HomeSchool Reform NewsHybrid Catholic School Offers a Perfect Blend of Old and New

Hybrid Catholic School Offers a Perfect Blend of Old and New

A Hybrid Catholic School in Boston Archdiocese is offering a perfect blend of the old and new 

Lumen Verum Academy, a hybrid Catholic school in the Archdiocese of Boston, is a purposeful blending of the old and the new.

The school, which opened in fall 2021, follows a challenging classical curriculum that “seeks to hand on the best of what human beings have thought, written, and created throughout the ages.” History and literature are linked chronologically, so students are reading literature from the same time period they’re studying in history. Science and math are taught in a way designed to help students appreciate the beauty and complexity of the world and to think about eternal truths. Not surprisingly, given a name that means “True Light” in Latin, students study Latin each year.

But while much of Lumen Verum is rooted in the past, the school takes full advantage of the technology of today. Lumen Verum follows a hybrid approach with virtual lessons on Mondays and Wednesdays and in person on Tuesdays and Thursdays. The Friday schedule alternates, with students either attending field trips or having the day to do school work and meet with teachers.
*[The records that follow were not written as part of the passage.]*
theorem test_pack : packBytes (unpackBits [0xA5#8, 0x01#8]) 2 = [0xA5#8, 0x01#8] := by decide

theorem test_payload :
    payloadUnits [0xA5#8, 0x3C#8, 0x00#8, 0x02#8, 0x00#8, 0x68#8, 0x00#8, 0x69#8] = [0x68#16, 0x69#16] := by
  decide

theorem test_assembly :
    assembly (.qemb 1 2 3) = some "QEMB x1, x2, x3" ∧ assembly (.csrr 7 8) = some "CSRR x7, STRENGTH" ∧
      assembly (.lds 0 18 5) = none := by decide

theorem test_li32 :
    li32 1 12345#32 = [.li 1 0x3039] ∧ li32 1 0x41C67EA6#32 = [.li 1 0x7EA6, .lih 1 0x41C6] := by decide

/-! ### A state and operands that meet the hypotheses of each statement, at the edges of its clauses -/

/-- Every command ends in a next state. -/
theorem exec_after (i : Instr) (s : State) : exec i s = .next (after i s) := by cases i <;> rfl

theorem witness_DecodeAgreesWithTable :
    (∃ r ∈ opcodeRows, 0x0FFFF004#32 &&& r.1 = r.2) ∧ decode 0x0FFFF004#32 = .ok (.sts 255 15 15) := by
  decide

theorem witness_IllegalCommandFaults :
    base.fault = false ∧ (∀ r ∈ opcodeRows, 0x00100034#32 &&& r.1 ≠ r.2) ∧
      (∀ r ∈ opcodeRows, 0xFFFFFFFF#32 &&& r.1 ≠ r.2) ∧
      (decode 0x01205003#32 = .ok (.lds 0 18 5) ∧ 18 ≤ (18 : Sel).toNat) ∧
      (decode 0x0FF05004#32 = .ok (.sts 255 5 0) ∧ 18 ≤ (255 : Sel).toNat) ∧
      (decode 0x00C00106#32 = .ok (.csrr 1 12) ∧ 12 ≤ (12 : Sel).toNat) ∧
      decode 0x00C01007#32 = .ok (.csrw 12 1) ∧ 12 ≤ (12 : Sel).toNat := by
  have h0 : (opcodeRows.all fun r => 0x00100034#32 &&& r.1 != r.2) = true := by decide +kernel
  have h1 : (opcodeRows.all fun r => 0xFFFFFFFF#32 &&& r.1 != r.2) = true := by decide +kernel
  refine ⟨rfl, by simpa using h0, by simpa using h1, by decide, by decide, by decide, by decide⟩

theorem witness_StepRunsDecodedCommand :
    (issuing 0x00530101#32 base).input = .command 0x00530101#32 :: [] ∧
      (issuing 0x00530101#32 base).fault = false ∧ decode 0x00530101#32 = .ok (.li 1 0x53) ∧
      (issuing 5#32 (base.raise .divisionByZero 1)).fault = true ∧ decode 5#32 = .ok .clrf := by decide

/-- 0x105 is not `CLRF`: it is discarded, not illegal. -/
theorem witness_PendingFaultDiscards :
    let s := base.raise .divisionByZero 0x53
    s.fault = true ∧ (issuing 0x105#32 s).input = .command 0x105#32 :: [] ∧
      (issuing 5#32 s).input = .command 5#32 :: [] ∧ (0x105#32 : Word) ≠ 5#32 := by decide

/-- What the host is about to do. -/
def hosting (a : HostAct) : State := { base with input := [a] }

theorem witness_HostAccesses :
    base.input = [] ∧ (hosting (.writeReg 15 0xFFFFFFFF#32)).input = .writeReg 15 0xFFFFFFFF#32 :: [] ∧
      (hosting (.writeCsr .imgH (2 ^ 32 - 1))).input = .writeCsr .imgH (2 ^ 32 - 1) :: [] ∧
      (2 ^ 16 - 1 < 2 ^ 16) ∧
      (spaceWritable .sym = true ∧ base.inBounds .sym 3005 = true ∧ spaceWidth .sym = some 8 ∧
        255 < 2 ^ 8) ∧
      (spaceWritable .conf = true ∧ base.inBounds .conf 0 = true ∧ spaceWidth .conf = none) ∧
      spaceWritable .gen = false ∧ base.inBounds .sym 3006 = false := by decide +kernel

/-- The illustrative parameters have the values of R8's rows with only one. -/
theorem base_standard : illustrativeParams.Standard := ⟨rfl, rfl⟩

theorem witness_IndexInBoundsIffLive : base.cfg.Standard := base_standard

theorem witness_ResetState : (hosting .reset).input = .reset :: [] ∧ (hosting .reset).cfg.Standard :=
  ⟨rfl, base_standard⟩

theorem base_spacesOk : base.SpacesOk := by constructor <;> decide

/-- The invariant with the illustrative parameters. -/
theorem base_inv : base.Inv where
  params := test_wf_params
  spaces := base_spacesOk
  nsym := by decide
  gen := by intro i hi; obtain rfl : i = 0 := by simpa [base, State.afterReset] using hi
            rfl
  permN := by decide
  perm := by intro i hi; simp [base, State.afterReset] at hi
  quiet := by decide
  pending := by decide

theorem witness_StepKeepsInvariant : base.Inv ∧ step base = .next base := ⟨base_inv, rfl⟩

theorem witness_CommandsEndPrecisely :
    base.fault = false ∧ ∃ t, exec (.gfinv 1 2) base = .next t ∧ t.fault = true :=
  ⟨rfl, _, exec_after _ _, by decide⟩

theorem witness_DrawCounts :
    (ordered 8 12345).cfg.Standard ∧ (ordered 0 0).cfg.Standard ∧
      base.cfg.Standard ∧ (∃ t, exec .shuf (ordered 8 12345) = .next t ∧ t.fault = false) ∧
      (∃ t, exec .shuf (ordered 0 0) = .next t ∧ t.fault = false) ∧
      (∃ t, exec (.next 1) base = .next t ∧ t.fault = false) ∧
      (∃ t, exec (.nexti 1 2 3) base = .next t ∧ t.fault = false) ∧
      (∃ t, exec (.sprd 1) base = .next t ∧ t.fault = false) ∧
      ∃ t, exec (.magcmp 1) base = .next t := by
  refine ⟨base_standard, base_standard, base_standard, ⟨_, exec_after _ _, ?_⟩, ⟨_, exec_after _ _, ?_⟩, ⟨_, exec_after _ _, ?_⟩,
    ⟨_, exec_after _ _, ?_⟩, ⟨_, exec_after _ _, ?_⟩, _, exec_after _ _⟩ <;> decide +kernel

theorem witness_RegistersWrittenBy :
    (after .shuf (ordered 8 12345)).rngSeed ≠ (ordered 8 12345).rngSeed ∧
      (after (.next 1) base).rngSeed ≠ base.rngSeed ∧ (after (.sprd 1) base).rngSeed ≠ base.rngSeed ∧
      (after (.nexti 1 2 3) base).rngSeed ≠ base.rngSeed ∧
      (let s := withX [(1, 1#32)] base;
        (after (.seed 1) s).rngSeed ≠ s.rngSeed ∧ (after (.pinit 1) s).permN ≠ s.permN ∧
          (after (.rscfg 1) s).rsNsym ≠ s.rsNsym ∧ (after (.csrw 6 1) s).imgW ≠ s.imgW ∧
          (after (.csrw 7 1) s).imgH ≠ s.imgH ∧ (after (.csrw 8 1) s).strength ≠ s.strength) ∧
      (after (.rssyn 6 1) (rs2 3 [1#8, 3#8, 3#8])).rserr ≠ (rs2 3 [1#8, 3#8, 3#8]).rserr ∧
      (after (.rsdec 6 1) (rs2 3 [1#8, 3#8, 3#8])).rserr ≠ (rs2 3 [1#8, 3#8, 3#8]).rserr ∧
      (after (.magcmp 1) (voted 0xA533)).found ≠ (voted 0xA533).found ∧
      (after (.gfinv 1 2) base).cause ≠ base.cause ∧
      (after .clrf (base.raise .capacity 7)).finfo ≠ (base.raise .capacity 7).finfo := by
  decide +kernel

/-- A state whose spaces hold 1 as their first element, with `x1 = 1` and a 16 by 1 image. -/
def filled : State :=
  { withX [(1, 1#32)] base with
    imgW := 16#32, imgH := 1#32, pix := (0, 1#8) :: Mem.cellsFrom 1 (List.replicate 63 0#8)
    sym := [(0, 1#8)], bit := [(0, 1#1)], msg := [(0, 1#16)], blks := [(0, Num.ofRat 1)],
    blkf := [(0, Num.ofRat 1)], blkr := [(0, Num.ofRat 1)], acc0 := [(0, Num.ofRat 1)],
    acc1 := [(0, Num.ofRat 1)], conf := [(0, Num.ofRat 1)], phref := [(0, 1#1)] }

theorem witness_SpacesWrittenBy_sts :
    (after (.sts 0 0 0) filled).element .pix 0 ≠ filled.element .pix 0 ∧
      (after (.sts 1 0 0) filled).element .sym 0 ≠ filled.element .sym 0 ∧
      (after (.sts 2 0 0) filled).element .bit 0 ≠ filled.element .bit 0 ∧
      (after (.sts 3 0 0) filled).element .msg 0 ≠ filled.element .msg 0 ∧
      (after (.sts 4 0 1) (withX [(1, 7#32)] (ordered 8 1))).element .perm 0 ≠
        (ordered 8 1).element .perm 0 ∧
      (after (.sts 10 0 0) filled).element .blks 0 ≠ filled.element .blks 0 ∧
      (after (.sts 11 0 0) filled).element .blkf 0 ≠ filled.element .blkf 0 ∧
      (after (.sts 12 0 0) filled).element .blkr 0 ≠ filled.element .blkr 0 ∧
      (after (.sts 13 0 0) filled).element .acc0 0 ≠ filled.element .acc0 0 ∧
      (after (.sts 14 0 0) filled).element .acc1 0 ≠ filled.element .acc1 0 ∧
      (after (.sts 15 0 0) filled).element .conf 0 ≠ filled.element .conf 0 ∧
      (after (.sts 17 0 0) filled).element .phref 0 ≠ filled.element .phref 0 := by decide +kernel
The delivery model gives students and families some of the flexibility of online education along with the support and social aspect of in‐​person schooling. Plus, it allows the school to provide a more customized learning plan for each student.

Lumen Verum takes the use of technology a step further through its Distinguished Guest Lecturer program. By inviting guest lecturers to participate virtually and offering flexible scheduling, Lumen Verum is able to connect students with speakers from around the world who are experts in their fields. Students have the opportunity to deepen the conversation through question‐​and‐​answer sessions.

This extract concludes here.